The seven grants announced today will establish and enhance more than 9,700 acres of shortleaf pine and riparian forests within the Cumberland Plateau, improving habitat for game species including wild turkey and northern bobwhite and other forest-dependent birds like Bachman’s sparrow.
In addition, the projects will improve 77 miles of in-stream and riparian habitats to benefit multiple fish and mussel species including blueface darter, eastern hellbender and Alabama lampmussel. These efforts will also engage more than 1,400 private landowners through technical assistance and outreach.

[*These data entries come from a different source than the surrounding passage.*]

/-! ## The brake (R507 to R510) -/

def State.vmin (s : State) (m : MillId) : Nat := s.fld (.power m) 0x104 0 8
def State.vmax (s : State) (m : MillId) : Nat := s.fld (.power m) 0x104 8 8
def State.inputLimit (s : State) : Nat := s.fld .supply 0x100 0 13

/-- The mean input power over the samples of the last 10 ms. -/
def State.meanW (s : State) : Nat := s.supply.samples.sum / max 1 s.supply.samples.length

/-- The cap of both mills is lowered by as many steps, from the controller's voltage where it was lifted. -/
def State.lowerCap (s : State) (steps : Nat) : State :=
  s.forAll [MillId.m0, .m1] fun s m =>
    let lo := s.vmin m
    s.onPower m fun p => { p with vcap := max lo (min p.vcap p.vctl - steps) }

/-- INPUT_SAMPLE: the 1 µs sample of input power. -/
def inputSample (watts : BitVec 13) (s : State) : State :=
  if s.supply.stage < 2 then s
  else
    let limit := s.inputLimit
    let inj := s.injects .supply 1
    let s := if inj then s.injectedTimed .supply else s
    let w := if inj then limit + 100 else watts.toNat
    let begins := decide (limit < w) && s.supply.excursion == 0
    let e := s.supply.energy + w
    let s := s.onSupply fun x =>
      { x with inputW := w, samples := (w :: x.samples).take 10000, excursion := if limit < w then x.excursion + 1 else 0,
               energy := e % 1000 }
    let s := (s.tally .supply 4 (e / 1000)).tally .supply 1 (boolNat begins)
    let hit := decide (4700 < w) || decide (s.fld .supply 0x100 13 4 * 1000 ≤ s.supply.excursion) || decide (limit < s.meanW)
    let was := s.supply.braking
    let s := s.onSupply fun x => { x with braking := hit }
    if !hit || !s.corePower then s
    else
      let s := s.lowerCap 4
      if was then s else s.raise .supply 0

/-- INPUT_SAMPLE. -/
def execInputSample (watts : BitVec 13) (s : State) : Host.Outcome State Fault Refusal := .next (inputSample watts s)

/-- BRAKE_CAP_RAISE: the mean lies at least 2 % below INPUT_LIMIT. -/
def brakeCapRaise (s : State) : State :=
  if !s.corePower || s.supply.storm || decide (s.inputLimit * 98 < s.meanW * 100) then s
  else s.forAll [MillId.m0, .m1] fun s m => s.onPower m fun p => { p with vcap := min 100 (p.vcap + 1) }

/-- BRAKE_CAP_RAISE. -/
def execBrakeCapRaise (s : State) : Host.Outcome State Fault Refusal := .next (brakeCapRaise s)

/-- Does a cause trip the emergency brake? -/
def State.trips (s : State) : TripCause → Bool
  | .current m amps => decide (s.fld (.power m) 0x10C 0 11 < amps.toNat)
  | .power w => decide (4750 < w.toNat)

/-- The handshakes of the stones of both mills are held (R93). -/
def State.holdStones (s : State) : State :=
  s.forAll [MillId.m0, .m1] fun s m => s.forAll (List.finRange 24) fun s n =>
    if s.pageLive (.stone m n) && !(s.stone m n.val).outOfService && !(s.mill m).power.gated.contains n then
      (s.tally (.stone m n) 13 1).raise (.stone m n) 7
    else s

/-- EBRAKE_TRIP: every handshake halts and the cap falls by 50 mV; the sixteenth trip within 1 s is a storm. -/
def ebrakeTrip (c : TripCause) (s : State) : State :=
  let (inj, s') := s.takeInj .supply 2
  if !s.corePower || !(inj || s.trips c) then s
  else
    let s := s'
    let s := if s.supply.ebrake then s else s.holdStones
    let s := match c with
      | .current m a =>
        let trip := s.trips c
        let s := s.onPower m fun p => { p with coreA := a.toNat }
        if trip then (s.tally (.power m) 8 1).raise (.power m) 1 else s
      | .power _ => s
    let now := s.time.toNat
    let s := s.onSupply fun x =>
      { x with ebrake := true, trips := (now :: x.trips).filter fun t => decide (now < t + 1000000000) }
    let s := ((s.tally .supply 2 1).raise .supply 1).lowerCap 20
    if s.supply.trips.length < 16 ∨ s.supply.storm = true then s
    else
      let s := (s.onSupply fun x => { x with storm := true }).raise .supply 2
      s.forAll [MillId.m0, .m1] fun s m => let lo := s.vmin m; s.onPower m fun p => { p with vcap := lo }

/-- EBRAKE_TRIP. -/
def execEbrakeTrip (c : TripCause) (s : State) : Host.Outcome State Fault Refusal := .next (ebrakeTrip c s)

/-- EBRAKE_RELEASE: both core currents lie below 90 % of OC_LIMIT. -/
def ebrakeRelease (amps0 amps1 : BitVec 11) (s : State) : State :=
  let below (m : MillId) (a : BitVec 11) : Bool := decide (a.toNat * 10 < s.fld (.power m) 0x10C 0 11 * 9)
  if !s.supply.ebrake || !(below .m0 amps0 && below .m1 amps1) then s
  else
    let s := s.onSupply fun x => { x with ebrake := false }
    (s.onPower .m0 fun p => { p with coreA := amps0.toNat }).onPower .m1 fun p => { p with coreA := amps1.toNat }

/-- EBRAKE_RELEASE. -/
def execEbrakeRelease (amps0 amps1 : BitVec 11) (s : State) : Host.Outcome State Fault Refusal := .next (ebrakeRelease amps0 amps1 s)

The grants were awarded through the Cumberland Plateau Stewardship Fund, a public-private partnership between NFWF and the U.S. Department of Agriculture’s Natural Resources Conservation Service, the U.S. Fish and Wildlife Service, International Paper’s Forestland Stewards Partnership, American Forest Foundation’s Southern Woods for At-Risk Wildlife Initiative and Altria Group.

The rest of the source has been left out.